Aveva viaggiato a lungo, lasciando la sua terra a Nord, aveva percorso con la sua cavalcatura tutto il mondo conosciuto, portando aiuto e protezione a chiunque ne avesse bisogno. Con il solo modo che conosceva: l’uso delle armi. La sua spada aveva portato giustizia, ma anche sofferenze e dolore ed infine si era trasformata in mero strumento di morte. Molti, troppi, uomini avevano perso la vita per suo tramite. Molto, troppo, sangue era stato versato. Mentre era sulla via del ritorno, volle fermarsi a riposare sull’isola, che aveva intravisto dalla costa e dalla quale si sentiva attratto. Ma ciò che appariva albergo e ristoro si trasformò in prigione e sofferenza. Una sola cosa gli restava da fare: raccontare la sua storia ad un uomo che non avesse avuto paura nel guardarlo negli occhi. Poi sarebbe scomparso per sempre. Era il mio caso. I suoi occhi, piuttosto mi muovevano a compassione, dalla grande sofferenza che ne traspariva. Un dolore impossibile da contenere scolava dai suoi occhi che per un riflesso mi apparvero azzurri come il mare che ci circondava.

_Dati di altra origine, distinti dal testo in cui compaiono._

@[simp] theorem stpLateCheck_keep (q : Nat) (s : State) :
    Kept s (stpLateCheck q s) := by
  simp only [stpLateCheck]; (repeat' split) <;> simp (disch := first | (simp; done) | (intros; (repeat' split) <;> (try simp); done) | fail)

@[simp] theorem stpFireWith_pending (act e : Nat) (put f : Nat → State → State) (s : State) (h : ∀ a t, (put a t).pending = t.pending) (h2 : ∀ a t, (f a t).pending = t.pending) : (stpFireWith act e put f s).pending = s.pending := by
  simp only [stpFireWith]; (repeat' split) <;> simp [h, h2]
@[simp] theorem stpFireWith_sys_flash (act e : Nat) (put f : Nat → State → State) (s : State) (h : ∀ a t, (put a t).sys.flash = t.sys.flash) (h2 : ∀ a t, (f a t).sys.flash = t.sys.flash) : (stpFireWith act e put f s).sys.flash = s.sys.flash := by
  simp only [stpFireWith]; (repeat' split) <;> simp [h, h2]
@[simp] theorem stpFireWith_sys_session (act e : Nat) (put f : Nat → State → State) (s : State) (h : ∀ a t, (put a t).sys.session = t.sys.session) (h2 : ∀ a t, (f a t).sys.session = t.sys.session) : (stpFireWith act e put f s).sys.session = s.sys.session := by
  simp only [stpFireWith]; (repeat' split) <;> simp [h, h2]
@[simp] theorem stpFireWith_key_lcCount (act e : Nat) (put f : Nat → State → State) (s : State) (h : ∀ a t, (put a t).key.lcCount = t.key.lcCount) (h2 : ∀ a t, (f a t).key.lcCount = t.key.lcCount) : (stpFireWith act e put f s).key.lcCount = s.key.lcCount := by
  simp only [stpFireWith]; (repeat' split) <;> simp [h, h2]
@[simp] theorem stpFireWith_pwr_mode (act e : Nat) (put f : Nat → State → State) (s : State) (h : ∀ a t, (put a t).pwr.mode = t.pwr.mode) (h2 : ∀ a t, (f a t).pwr.mode = t.pwr.mode) : (stpFireWith act e put f s).pwr.mode = s.pwr.mode := by
  simp only [stpFireWith]; (repeat' split) <;> simp [h, h2]
@[simp] theorem stpFireWith_time_loc (act e : Nat) (put f : Nat → State → State) (s : State) (h : ∀ a t, (put a t).time.loc = t.time.loc) (h2 : ∀ a t, (f a t).time.loc = t.time.loc) : (stpFireWith act e put f s).time.loc = s.time.loc := by
  simp only [stpFireWith]; (repeat' split) <;> simp [h, h2]
@[simp] theorem stpFireWith_cfg (act e : Nat) (put f : Nat → State → State) (s : State) (h : ∀ a t, (put a t).cfg = t.cfg) (h2 : ∀ a t, (f a t).cfg = t.cfg) : (stpFireWith act e put f s).cfg = s.cfg := by
  simp only [stpFireWith]; (repeat' split) <;> simp [h, h2]
@[simp] theorem stpFire_pending (act e : Nat) (f : Nat → State → State) (s : State) (h : ∀ t s, (f t s).pending = s.pending) : (stpFire act e f s).pending = s.pending := by
  simp only [stpFire]; (repeat' split) <;> simp [h]
@[simp] theorem stpFire_sys_flash (act e : Nat) (f : Nat → State → State) (s : State) (h : ∀ t s, (f t s).sys.flash = s.sys.flash) : (stpFire act e f s).sys.flash = s.sys.flash := by
  simp only [stpFire]; (repeat' split) <;> simp [h]
@[simp] theorem stpFire_sys_session (act e : Nat) (f : Nat → State → State) (s : State) (h : ∀ t s, (f t s).sys.session = s.sys.session) : (stpFire act e f s).sys.session = s.sys.session := by
  simp only [stpFire]; (repeat' split) <;> simp [h]
@[simp] theorem stpFire_key_lcCount (act e : Nat) (f : Nat → State → State) (s : State) (h : ∀ t s, (f t s).key.lcCount = s.key.lcCount) : (stpFire act e f s).key.lcCount = s.key.lcCount := by
  simp only [stpFire]; (repeat' split) <;> simp [h]
@[simp] theorem stpFire_pwr_mode (act e : Nat) (f : Nat → State → State) (s : State) (h : ∀ t s, (f t s).pwr.mode = s.pwr.mode) : (stpFire act e f s).pwr.mode = s.pwr.mode := by
  simp only [stpFire]; (repeat' split) <;> simp [h]
@[simp] theorem stpFire_time_loc (act e : Nat) (f : Nat → State → State) (s : State) (h : ∀ t s, (f t s).time.loc = s.time.loc) : (stpFire act e f s).time.loc = s.time.loc := by
  simp only [stpFire]; (repeat' split) <;> simp [h]
@[simp] theorem stpFire_cfg (act e : Nat) (f : Nat → State → State) (s : State) (h : ∀ t s, (f t s).cfg = s.cfg) : (stpFire act e f s).cfg = s.cfg := by
  simp only [stpFire]; (repeat' split) <;> simp [h]
@[simp] theorem execNopAction_keep (e : Fin 4096) (s : State) :
    Kept s (outState (execNopAction e s) s) := by
  simp [execNopAction]

@[simp] theorem execLaunchFrame_keep (e : Fin 4096) (s : State) :
    Kept s (outState (execLaunchFrame e s) s) := by
  simp [execLaunchFrame]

D’un tratto scomparve dalla mia vista, in un sommesso battito d’ali. Mi girai attorno. Non c’era più neanche la pietra. Forse avevo sognato. Troppo stanco. “Io quelle tombe non le troverò mai!” mi dissi, e tornai a casa. Il giorno dopo svuotando le tasche della giacca trovai un biglietto. C’era scritto: “EKHAGUSTALDAR WULFILASUNAU(S) (XXX)SLEPA(X)”
“Io Agustaldar figlio di Wulfila (qui) dormo”.